Collected data entries
········
/-- Settles O15: the byte decides the operation (`State.op_of_seek2_byte`); since the markers differ (R10 (b)), each
byte falls under one clause. -/
theorem seek2Operations : Obligations.Seek2Operations := by
  intro s hvalid hrst hphase
  have hmarkers := Cfg.valid.markers hvalid
  refine ⟨State.outputs_of_rxReady (s.rxReady_iff.2 (.inr (.inl hphase))),
    fun hq => ⟨State.op_of_seek2_empty hrst hq hphase, rfl⟩, fun rest hq => ⟨?_, ?_⟩,
    fun rest hq => ⟨?_, ?_⟩, fun b rest hq hb1 hb2 => ⟨?_, ?_⟩, rfl, rfl, rfl, rfl⟩
  · rw [State.op_of_seek2_byte hrst hq hphase, if_neg hmarkers, if_pos rfl]
  · rw [exec_s2Again_of_byte hq, ← hphase]
  · rw [State.op_of_seek2_byte hrst hq hphase, if_pos rfl]
  · exact exec_s2Start_of_byte hq
  · rw [State.op_of_seek2_byte hrst hq hphase, if_neg hb2, if_neg hb1]
  · exact exec_s2Miss_of_byte hq

/-- Settles O16: with no byte offered and the timer running, READ waits (`State.op_of_read_empty`). -/
theorem readWaitOperation : Obligations.ReadWaitOperation := by
  intro s hrst hphase htmr hq
  exact ⟨State.op_of_read_empty hrst hq hphase htmr, rfl,
    State.outputs_of_rxReady (s.rxReady_iff.2 (.inr (.inr ⟨hphase, htmr⟩))), rfl⟩

/-- Settles O17: the selection looks at RXCNT and not at the byte (`State.op_of_read_byte`), and the memory's laws say
what the write leaves. -/
theorem readStoreOperation : Obligations.ReadStoreOperation := by
  intro s b rest hrst hphase htmr hq hroom hnotLast
  refine ⟨?_, rfl, State.outputs_of_rxReady (s.rxReady_iff.2 (.inr (.inr ⟨hphase, htmr⟩))), _,
    exec_rpStore_of_lt hq hroom, rfl, Mem.read_write_same .., fun o ho => Mem.read_write_of_ne _ _ ho⟩
  rw [State.op_of_read_byte hrst hq hphase htmr, if_neg hnotLast]

/-- Settles O18: as O17, at the last offset, which is the one RXCNT has reached. -/
theorem readLastOperation : Obligations.ReadLastOperation := by
  intro s b rest hrst hphase htmr hq hlast
  have hoffset : s.cfg.dataLength - 1 = s.rxcnt := by omega
  rw [hoffset]
  refine ⟨?_, rfl, State.outputs_of_rxReady (s.rxReady_iff.2 (.inr (.inr ⟨hphase, htmr⟩))), _,
    exec_rpLast_of_last hq hlast, rfl, Mem.read_write_same .., fun o ho => Mem.read_write_of_ne _ _ ho⟩
  rw [State.op_of_read_byte hrst hq hphase htmr, if_pos hlast]

/-- Settles O19: the expired timer selects the trap and raises the pulse, and the pulse excludes `rx_ready_o`. -/
theorem readTimeoutOperation : Obligations.ReadTimeoutOperation := by
  intro s hrst hphase htmr
  have hpulse : s.truncationPulse = true := s.truncationPulse_iff.2 ⟨hphase, htmr, hrst⟩
  have hreq : s.presReq = false := by simp [State.presReq, hphase]
  exact ⟨State.op_of_read_expired hrst hphase htmr, rfl,
    ⟨State.rxReady_of_truncationPulse hpulse, hpulse, hpulse, hreq⟩, rfl⟩

/-- Settles O20: codes 6 and 7 select ILL.RECOVER, and no output is a function of them. -/
theorem illegalPhaseRecovers : Obligations.IllegalPhaseRecovers := by
  intro s hrst hphase
  have hop : s.op = some .illRecover := by
    rcases hphase with h | h <;> simp [State.op_eq, State.operation_eq, hrst, h]
  have hpulse : s.truncationPulse = false :=
    State.truncationPulse_of_ne_read (by rcases hphase with h | h <;> simp [h])
  have hready : s.rxReady = false := by rcases hphase with h | h <;> simp [State.rxReady, State.expired, h]
  have hreq : s.presReq = false := by rcases hphase with h | h <;> simp [State.presReq, h]
  exact ⟨hop, rfl, ⟨hready, hpulse, hpulse, hreq⟩, rfl⟩

/-- Settles O36: of the operations of READ, RP.WAIT and RP.STORE stay there (`exec_phase`); and no condition bit READ
looks at compares the byte. -/
theorem readEndsOnlyByCountTimerOrReset : Obligations.ReadEndsOnlyByCountTimerOrReset := by
  refine ⟨fun s t i hphase hop hexec hleft => ?_, fun s b b' rest hphase => ?_⟩
  · by_cases hreset : i = .reset
    · exact .inr (.inr hreset)
    have hmem := State.mem_operationsOf_of_op hop hreset
    rw [hphase] at hmem
    rw [exec_phase hop hexec] at hleft
    simp only [operationsOf, List.mem_cons, List.not_mem_nil, or_false] at hmem
    rcases hmem with rfl | rfl | rfl | rfl
    · exact absurd rfl hleft
    · exact absurd rfl hleft
    · exact .inl rfl
    · exact .inr (.inl rfl)
  · simp only [State.op_eq, State.operation_eq, hphase]
    rfl

end Sys2Proof.Machine

namespace Sys2Proof.Machine

/-! ### Runs of several cycles -/

/-- What every cycle of a run keeps, and how far the schedule has come. -/
theorem run_frame {n : Nat} {s t : State} (h : run n s = .next t) :
    t.cfg = s.cfg ∧ t.inqDepth = s.inqDepth ∧ t.sched = s.sched.drop n := by
  induction n generalizing s with
  | zero =>
    cases h
    exact ⟨rfl, rfl, rfl⟩
  | succ n ih =>
    rw [run] at h
    split at h
    · next u hstep =>
      obtain ⟨-, -, hexec⟩ := step_next hstep
      obtain ⟨hcfg, hdepth, -, hsched, -⟩ := exec_frame hexec
      obtain ⟨hcfg', hdepth', hsched'⟩ := ih h
      refine ⟨hcfg'.trans hcfg, hdepth'.trans hdepth, ?_⟩
      rw [hsched', hsched, State.beginCycle_sched, List.drop_tail]
    · cases h
    · cases h

/-- What holds of the inputs of the next `n + m` cycles holds of the first `n`, and of the `m` after them. -/
theorem inputs_split {P : CycleIn → Prop} {n m : Nat} {s : State} (h : ∀ c ∈ s.sched.take (n + m), P c) :
    (∀ c ∈ s.sched.take n, P c) ∧ ∀ t, run n s = .next t → ∀ c ∈ t.sched.take m, P c := by
  rw [List.take_add] at h
  refine ⟨fun c hc => h c (List.mem_append_left _ hc), fun t hrun c hc => h c (List.mem_append_right _ ?_)⟩
  obtain ⟨-, -, hsched⟩ := run_frame hrun
  rwa [← hsched]

theorem run_add {n : Nat} {s t : State} (h : run n s = .next t) (m : Nat) : run (n + m) s = run m t := by
  induction n generalizing s with
  | zero =>
    cases h
    rw [Nat.zero_add]
  | succ n ih =>
    rw [Nat.succ_add]
    rw [run] at h ⊢
    split at h
    · exact ih h
    · cases h
    · cases h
········
**WHAT IS REQUIRED**. Return only what runs from the line containing "rw [Nat.zero_add]" to the last line of the records above, both ends included, exactly as written.

**ANSWER TO THIS PROBLEM**.
    rw [Nat.zero_add]
  | succ n ih =>
    rw [Nat.succ_add]
    rw [run] at h ⊢
    split at h
    · exact ih h
    · cases h
    · cases h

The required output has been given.